> [Task] Please filter the listing below and copy out the lines that hold "Whether".

> [Information]
/-- Order of two values that are no NaN: −1, 0 or 1, with −0 equal to +0. -/
def FVal.cmp (x y : FVal) : Int :=
  match x, y with
  | .inf a, .inf b => if a = b then 0 else if a then -1 else 1
  | .inf a, _ => if a then -1 else 1
  | _, .inf b => if b then 1 else -1
  | .fin na ma ea, .fin nb mb eb =>
    let e := if ea < eb then ea else eb
    let v := smant na ma * (2 ^ (ea - e).toNat : Nat) - smant nb mb * (2 ^ (eb - e).toNat : Nat)
    if v < 0 then -1 else if 0 < v then 1 else 0
  | _, _ => 0

/-- Whether a value is negative by its sign. -/
def FVal.sign : FVal → Bool
  | .nan _ => false
  | .inf n => n
  | .fin n _ _ => n

/-- x below y with −0 below +0 (R149). -/
def FVal.below (x y : FVal) : Bool :=
  let c := FVal.cmp x y
  decide (c < 0) || (c == 0 && x.sign && !y.sign)

/-- `fmin` and `fmax` of R149 on the values with their bits. -/
def Fmt.minMax (f : Fmt) (max : Bool) (a b : Nat) : Nat × Nat :=
  let x := f.read a
  let y := f.read b
  let nv := b2n (x.snan || y.snan) * flagNV
  if x.isNaN && y.isNaN then (f.nan, nv)
  else if x.isNaN then (b, nv)
  else if y.isNaN then (a, nv)
  else (if FVal.below (if max then y else x) (if max then x else y) then a else b, nv)

/-- `fcmp` of R150 on one element: the condition and the flags. -/
def fcmpOne (f : Fmt) (c : FCond) (a b : Nat) : Bool × Nat :=
  let x := f.read a
  let y := f.read b
  let n := x.isNaN || y.isNaN
  let s := x.snan || y.snan
  let o := FVal.cmp x y
  match c with
  | .eq => (!n && o == 0, b2n s * flagNV)
  | .ne => (n || o != 0, b2n s * flagNV)
  | .lt => (!n && decide (o < 0), b2n n * flagNV)
  | .le => (!n && decide (o ≤ 0), b2n n * flagNV)
  | .gt => (!n && decide (0 < o), b2n n * flagNV)
  | .ge => (!n && decide (0 ≤ o), b2n n * flagNV)
  | .un => (n, b2n s * flagNV)
  | .ord => (!n, b2n s * flagNV)

/-- `frnd` of R153 on one element. -/
def Fmt.rnd (f : Fmt) (rm : RMode) (a : Nat) : Nat × Nat :=
  match f.read a with
  | .nan s => f.nanR s
  | .inf n => (f.inf n, 0)
  | .fin neg m e =>
    let (n, _) := cutAt rm neg m e false 0
    ((f.round .rne neg n 0).1, 0)

/-- The class mask of R154. -/
def Fmt.classMask (f : Fmt) (a : Nat) : Nat :=
  match f.read a with
  | .inf true => 2 ^ 0
  | .inf false => 2 ^ 7
  | .nan true => 2 ^ 8
  | .nan false => 2 ^ 9
  | .fin neg m _ =>
    if m = 0 then (if neg then 2 ^ 3 else 2 ^ 4)
    else if m < 2 ^ f.frac then (if neg then 2 ^ 2 else 2 ^ 5)
    else (if neg then 2 ^ 1 else 2 ^ 6)

/-- `fscale` of R155 on one element. -/
def Fmt.scale (f : Fmt) (rm : RMode) (a : Nat) (k : Int) : Nat × Nat :=
  match f.read a with
  | .nan s => f.nanR s
  | .inf n => (f.inf n, 0)
  | .fin neg m e => f.round rm neg m (e + k)

/-- `fmov` of R151 on one element: a with the sign bit of b, b inverted where `neg`. -/
def Fmt.copySign (f : Fmt) (neg : Bool) (a b : Nat) : Nat :=
  a % 2 ^ (f.width - 1) + b2n (bit b (f.width - 1) != neg) * 2 ^ (f.width - 1)

/-- Float to float (R76). DESIGN CHOICE (log 102): a zero keeps the operand's sign. -/
def cvtFloat (src dst : Fmt) (rm : RMode) (a : Nat) : Nat × Nat :=
  match src.read a with
  | .nan s => dst.nanR s
  | .inf n => (dst.inf n, 0)
  | .fin neg m e => dst.round rm neg m e

/-- Float to an integer of n bits (R76). -/
def cvtToInt (src : Fmt) (n : Nat) (sgn : Bool) (rm : RMode) (a : Nat) : Nat × Nat :=
  let lo : Int := if sgn then -(2 ^ (n - 1) : Nat) else 0
  let hi : Int := if sgn then (2 ^ (n - 1) : Nat) - 1 else (2 ^ n : Nat) - 1
  match src.read a with
  | .nan _ => (0, flagNV)
  | .inf neg => (narrow (if neg then lo else hi) n, flagNV)
  | .fin neg m e =>
    let (v, x) := roundInt rm neg m e
    if v < lo ∨ hi < v then (narrow (satI v lo hi) n, flagNV)
    else (narrow v n, b2n x * flagNX)

/-- Integer to float (R76). -/
def cvtFromInt (dst : Fmt) (rm : RMode) (v : Int) : Nat × Nat := dst.round rm (decide (v < 0)) v.natAbs 0

/-! LNS6 (R69 to R74, R77). -/

/-- The table T of R70. -/
def lnsT (f : Nat) : Nat := if f = 0 then 256 else if f = 1 then 304 else if f = 2 then 362 else 431

/-- L(m) of R70 in units of 2^−12: T[f] · 2^(i + 4). -/
def lnsMag (m : Nat) : Nat := if m = 0 then 0 else lnsT (m % 4) * 2 ^ (m / 4)

/-- L(m) is `lnsMag m` · 2^−12: i − 8 = m div 4 − 12 (R70). -/
def lnsExp : Int := -12

/-- Whether a code is NaR (R69). -/
def lnsIsNaR (c : Nat) : Bool := c % 64 == 32

/-- Compares L(m) with k · 2^e: −1, 0 or 1. -/
def lnsCmp (m k : Nat) (e : Int) : Int := FVal.cmp (.fin false (lnsMag m) lnsExp) (.fin false k e)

> [Problem solution]
/-- Whether a value is negative by its sign. -/
/-- Whether a code is NaR (R69). -/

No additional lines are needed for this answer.